* **What you need to do**
Set down exactly the entries below, beginning at their first line and ending at the line with "on := false, count".

** Provided records follows **

def MemS.init : MemS :=
  { bank := [], fence := [], scrub := [], due := [], back := [], ecc := [], ddr := [], sram := [], flash := [],
    patrol := 0, filled := 0, filling := false, ueAt := [], tries := [], retrainBy := [], sramAt := 0, bankAt := 0,
    excluded := [], work := [], fwTurn := false, patrolNext := 0, sramNext := 0, bankNext := [],
    ddrBad := [], sramBad := [], flashCmd := [], opened := [], settled := [], former := [] }

def MtxS.init : MtxS :=
  { txns := [], remapReq := none, remapped := false, rr := [], errs := [], t5 := [], t5r := [] }

def Ses.init : Ses :=
  { key := [], win := [], floor := 1, ceil := 0, lastTick := 0, idle := true, sub := 0, subPort := 0,
    subEnc := .raw 0 0 0, nseq := 0,
    queue := [], lost := false, lastNotify := 0, notified := false, waiting := [] }

def HdpS.init : HdpS := { ses := [], bulk := [], tokWrite := [], tokAct := [], linkUp := [] }

def FwS.init : FwS :=
  { own := [], next := 0, got := 0, trialTick := 0, fallback := false, fabric := [], nonces := [], signed := [],
    records := 0, written := 0, len := 0, mirror := (0, 0) }

def AsyS.init : AsyS :=
  { queues := [], running := [], history := [], log := [], retrained := [], returning := [] }

def TestT.init : TestT := ⟨0, 0, 0, 0, false, 0, [], 0, false⟩

def TalS.init : TalS :=
  { on := false, count := [], lfsr := 1, reload := false, nextTag := 0, flights := [], run := false, wrap := false,
    ending := false, dest := 0, banks := [], base := 0, cap := 0, samples := [], waiting := [] }

def Cell.idle : Cell := ⟨.idle, 0, false⟩

/-- Modes and power at power-on reset: DORMANT, reset held, every supply but the Keeper's off (Table 14-3). -/
def SysS.init : SysS :=
  { mode := .dormant, booting := true, recovery := false, porst := false, byPin := true, fabEn := false, fabPg := false,
    fabOn := false, ddrNone := false, wakeTick := 0, banksClear := false, isolateReq := false,
    dormantReq := false, serviceReq := false, restoreCommit := false, restoreWait := false, restoreAgain := false,
    restoreTok := 0, ddrHeld := false,
    promoting := 0, stageFsn := 0, sdUp := [], sdDrop := [], sdTok := false, restarting := false }

def Out.init : Out := ⟨0, [], []⟩

/-- The block right after a power-on reset (R456): every object at its default, no command waiting. -/
def State.reset : State :=
  { pending := [], regs := [], live := [], clk := ⟨0, 0, 0⟩, sys := .init, out := .init, rate := [],
    link := [], linkq := [], rx := [], tx := [], fab := .init, map := .init, grp := .init, prot := .init, wit := [],
    led := .init, ref := .init, tim := .init, mem := .init, mtx := .init, hdp := .init, fw := .init, asy := .init,
    tal := .init,
    crier := [], crierSlip := [], freeCtr := 0 }

end Sys2Proof.Machine
end

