/-- Local time now, as type TIME. -/
def State.nowTime (s : State) : Nat := timeOf s.now

/-- A frame of 125 µs, and one second, in 2^-16 ns. -/
def frameU : Nat := 125000 * 65536
def secU : Nat := 1000000000 * 65536

/-- The time of ROOT cycle `c` on the count of ROOT cycles at the nominal period: 1,244,160 to a frame. -/
def rootTime (c : Nat) : Nat := c * frameU / 1244160

/-- The count of ROOT cycles now: 32 to a TCLK tick (Table 1-4). -/
def State.rootNow (s : State) : Nat := rootTime (32 * s.tick)

/-- Local time at an instant of the count of ROOT cycles, by the local time and the increment that stood then (R302). -/
def State.localAt (s : State) (u : Int) : Int :=
  let now := (s.tim.ltTick, s.tim.lt, s.tim.inc)
  let all := now :: s.tim.segs
  let g := (all.find? fun g => decide ((rootTime (32 * g.1) : Int) ≤ u)).getD (all.getLastD now)
  ((g.2.1 : Int) + (u - rootTime (32 * g.1)) * g.2.2 * 38880 / frameU) / 65536

/-- From tick `t` on local time runs from `lt` with increment `inc`. -/
def State.setTime (s : State) (t lt inc : Nat) : State :=
  { s with tim := { s.tim with lt := lt, ltTick := t, inc := inc
                               segs := ((s.tim.ltTick, s.tim.lt, s.tim.inc) :: s.tim.segs).take 16 } }

/-- Local time steps from `old` to `new`, in 2^-32 ns: a launch that it steps past is missed, one that it steps back
before waits again (R317). -/
def State.stepPast (s : State) (old new : Nat) : State :=
  let f (l : LaunchR) : LaunchR :=
    if new / 65536 < l.at_ then { l with missed := false }
    else if old / 65536 < l.at_ then { l with missed := true } else l
  { s with tim := { s.tim with launches := s.tim.launches.map f } }

/-- Local time becomes `lt` now, by a step. -/
def State.jumpTime (s : State) (lt : Nat) : State := (s.stepPast s.lt lt).setTime s.tick lt s.tim.inc

/-- A mode in which the fabric's commits run (R449). -/
def Mode.commits (m : Mode) : Bool :=
  m == .stage || m == .restore || m == .service || m == .isolate

/-- Every egress generator behaves as forced to AIS (R449). -/
def Mode.forcesAis (m : Mode) : Bool := m == .stage || m == .restore || m == .isolate || m == .quarantine

/-! ## Free values (log entry 6) -/

/-- The banks of owner `o` take words of a layout that the spec does not give, as a solve or a cut begins. -/
def State.openBanks (s : State) (o : Nat) : State :=
  let bs := (List.range 256).filter fun b => s.reg O.memBankOwner b % 16 == o
  { s with mem := { s.mem with opened := s.mem.opened.filter (fun b => !bs.contains b) ++ bs
                               settled := s.mem.settled.filter fun x => !bs.contains (x.1 / 65552) } }

/-- The next free value of a kind. -/
def State.freeVal (s : State) (kind : Nat) : Nat := Config.free kind s.freeCtr

/-- One free value has been taken. -/
def State.freeTaken (s : State) : State := { s with freeCtr := s.freeCtr + 1 }

/-! ## Events (R42, R429 to R432, R399, R400) -/

/-- Latch, count and time of an event; the latches of the fabric island do nothing while it is off. -/
def State.latch (s : State) (ev : Nat) : State :=
  if ev < 480 && !s.sys.fabOn then s
  else
    let s := s.setOct O.eventLatch 0 64 ev true
    let s := s.bump O.eventCount ev 32
    s.setReg O.eventLastTime ev s.nowTime

/-- One more occurrence stands in a session's notification queue of at most 256 records. -/
def Ses.notice (x : Ses) (ev now : Nat) : Ses :=
  if x.queue.any (fun r => r.ev == ev) then
    { x with queue := x.queue.map fun r => if r.ev = ev then { r with count := min 0xFFFF (r.count + 1) } else r }
  else if x.queue.length < 256 then { x with queue := x.queue ++ [⟨ev, 1, now⟩] }
  else { x with lost := true }
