-- ==== Sys2Proof/Machine/Grains.lean ====
section
/-! DEFINITION. The pointer interpreter, the elastic store and the pointer generator
(chapter 3). -/

namespace Sys2Proof.Machine

/-! ## Pointer classes (Tables 3-4 and 3-5) -/

inductive PClass where
  | norm (v : Nat) | inc (v : Nat) | dec (v : Nat) | new (v : Nat) | ais | uneq | ci | inv
deriving DecidableEq, Repr

/-- The class of a received field; none for a field in a word marked invalid (R68, R108). -/
def classify (f : Option Nat) : PClass :=
  match f with
  | none => .inv
  | some f =>
    let f := putBit (f % 65536) 9 false
    let v := f % 512
    if f = 0xFDFF then .ais
    else if f = 0 then .uneq
    else if f = 0x65FF then .ci
    else if 404 < v then .inv
    else if f = 0x6000 + v then .norm v
    else if f = 0x7000 + v then .inc v
    else if f = 0x6800 + v then .dec v
    else if f = 0x8000 + v then .new v
    else .inv

/-! ## The interpreter (Tables 3-6 and 3-7; states 0 LOP, 1 NORM, 2 AIS, 3 UNEQ, 4 CONC, 5 LOPC, 6 AISC) -/

/-- What one frame's pointer does: the runs, the next state, the value, an accepted justification (+1 INC, −1 DEC),
and whether a value was accepted anew (R120). -/
structure Interp where
  g : RxG
  st : Nat
  c : Nat
  just : Int
  fresh : Bool
deriving DecidableEq, Repr

/-- Every run ends. -/
def RxG.noRuns (g : RxG) : RxG := { g with inv := 0, ais := 0, uneq := 0, neu := 0, cand := 0, candV := 0 }

/-- The head of a major grain, or a grain of size 0 (Table 3-6, R520). `since` counts the frames for which spacing
still fails. -/
def interpHead (g : RxG) (st c : Nat) (k : PClass) : Interp :=
  let g0 := { g.noRuns with since := g.since - 1 }
  let keep (g : RxG) : Interp := ⟨g, st, c, 0, false⟩
  let lopIf (g : RxG) : Interp := ⟨g, if st ≠ 0 && 8 ≤ g.inv then 0 else st, c, 0, false⟩
  match k with
  | .norm v =>
    if st = 1 && v = c then keep g0
    else
      let n := if g.candV = v && 0 < g.cand then g.cand + 1 else 1
      if 3 ≤ n then ⟨{ g0 with since := 3 }, 1, v, 0, true⟩
      else
        let g1 := { g0 with candV := v, cand := n }
        if st = 1 then lopIf { g1 with inv := g.inv + 1 } else keep g1
  | .inc v =>
    if st ≠ 1 then keep g0
    else if v = c && g.since = 0 then ⟨{ g0 with since := 3 }, 1, (c + 1) % 405, 1, false⟩
    else lopIf { g0 with inv := g.inv + 1 }
  | .dec v =>
    if st ≠ 1 then keep g0
    else if v = c && g.since = 0 then ⟨{ g0 with since := 3 }, 1, (c + 404) % 405, -1, false⟩
    else lopIf { g0 with inv := g.inv + 1 }
  | .new v =>
    let n := g.neu + 1
    if st = 0 then keep { g0 with neu := n }
    else if st = 1 && 8 ≤ n then ⟨{ g0 with neu := n, since := 3 }, 0, v, 0, true⟩
    else ⟨{ g0 with neu := n, since := 3 }, 1, v, 0, true⟩
  | .ais =>
    let n := g.ais + 1
    if 3 ≤ n then ⟨{ g0 with ais := n }, 2, c, 0, false⟩ else keep { g0 with ais := n }
  | .uneq =>
    let n := g.uneq + 1
    if 3 ≤ n then ⟨{ g0 with uneq := n }, 3, c, 0, false⟩ else keep { g0 with uneq := n }
  | .ci => lopIf { g0 with inv := g.inv + 1 }
  | .inv => lopIf { g0 with inv := g.inv + 1 }

/-- A follower (Table 3-7): for it CI includes UNEQ. -/
def interpFollower (g : RxG) (st : Nat) (k : PClass) : RxG × Nat :=
  match k with
  | .ci => ({ g with ci := g.ci + 1, ais := 0, other := 0 }, if st ≠ 4 && 3 ≤ g.ci + 1 then 4 else st)
  | .uneq => ({ g with ci := g.ci + 1, ais := 0, other := 0 }, if st ≠ 4 && 3 ≤ g.ci + 1 then 4 else st)
  | .ais => ({ g with ais := g.ais + 1, ci := 0, other := 0 }, if st ≠ 6 && 3 ≤ g.ais + 1 then 6 else st)
  | _ => ({ g with other := g.other + 1, ci := 0, ais := 0 }, if st ≠ 5 && 8 ≤ g.other + 1 then 5 else st)

/-- The state of a major grain from its head's and its followers' (R122). -/
def majorState (head : Nat) (followers : List Nat) : Nat :=
  if head = 0 || followers.contains 5 then 0
  else if head = 2 || followers.contains 6 then 2
  else head

/-! ## Positions of a frame (R55, R56, R92, R516) -/

/-- The grain's word number n at which its PJO stands. -/
def pjoN (ver g : Nat) : Nat :=
  if ver = 2 then 45 * (2 + g / 224) + (1 + g % 224) / 5 else 45 * (2 + g / 111)

/-- Row × 256 + h of a grain's NJO, and of its pointer word. -/
def njoAt (ver g : Nat) : Nat :=
  if ver = 2 then (2 + g / 224) * 256 + 1 + g % 224 else (2 + g / 111) * 256 + 1 + g % 111
def ptrAt (ver g : Nat) : Nat :=
  let p := g / 3
  if ver = 2 then if p < 216 then 9 + p else 256 + 1 + (p - 216)
  else if p < 104 then 8 + p else 256 + 1 + (p - 104)

/-- The fabric round in which a grain's pointer slot stands (R516). -/
def slotRound (ver g : Nat) : Nat :=
  let at_ := ptrAt ver g
  let q := at_ / 256
  let h := at_ % 256
  if ver = 2 then 45 * q + h / 5
  else
    let b := 48 * (28912 * q + h)
    (5440 * (b / 5140) + b % 5140) / 32640

/-! ## The words a grain receives in a frame -/

/-- A word of a minor grain's stream; `flag` on a TPO-A says that its container follows a non-zero INV run (R106). -/
def wordU (t : Tag) (w : Word) (flag : Bool) : SUnit := ⟨t, [w], if t = .tpoa && flag then some false else none⟩

/-- What one received frame does to the stream of a grain: whether the grain is carried before and after, whether a
value was accepted anew (R120), whether a justification was lost with its pointer word (R102), the values before and
after, the accepted justification, and whether the INV run was non-zero before and after. -/
structure FrameRx where
  was : Bool
  is_ : Bool
  fresh : Bool
  lost : Bool
  cOld : Nat
  cNew : Nat
  just : Int
  invOld : Bool
  invNew : Bool
deriving DecidableEq, Repr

** End of Provided records **

* **Your response**
def MemS.init : MemS :=
  { bank := [], fence := [], scrub := [], due := [], back := [], ecc := [], ddr := [], sram := [], flash := [],
    patrol := 0, filled := 0, filling := false, ueAt := [], tries := [], retrainBy := [], sramAt := 0, bankAt := 0,
    excluded := [], work := [], fwTurn := false, patrolNext := 0, sramNext := 0, bankNext := [],
    ddrBad := [], sramBad := [], flashCmd := [], opened := [], settled := [], former := [] }

def MtxS.init : MtxS :=
  { txns := [], remapReq := none, remapped := false, rr := [], errs := [], t5 := [], t5r := [] }

def Ses.init : Ses :=
  { key := [], win := [], floor := 1, ceil := 0, lastTick := 0, idle := true, sub := 0, subPort := 0,
    subEnc := .raw 0 0 0, nseq := 0,
    queue := [], lost := false, lastNotify := 0, notified := false, waiting := [] }

def HdpS.init : HdpS := { ses := [], bulk := [], tokWrite := [], tokAct := [], linkUp := [] }

def FwS.init : FwS :=
  { own := [], next := 0, got := 0, trialTick := 0, fallback := false, fabric := [], nonces := [], signed := [],
    records := 0, written := 0, len := 0, mirror := (0, 0) }

def AsyS.init : AsyS :=
  { queues := [], running := [], history := [], log := [], retrained := [], returning := [] }

def TestT.init : TestT := ⟨0, 0, 0, 0, false, 0, [], 0, false⟩

def TalS.init : TalS :=
  { on := false, count := [], lfsr := 1, reload := false, nextTag := 0, flights := [], run := false, wrap := false,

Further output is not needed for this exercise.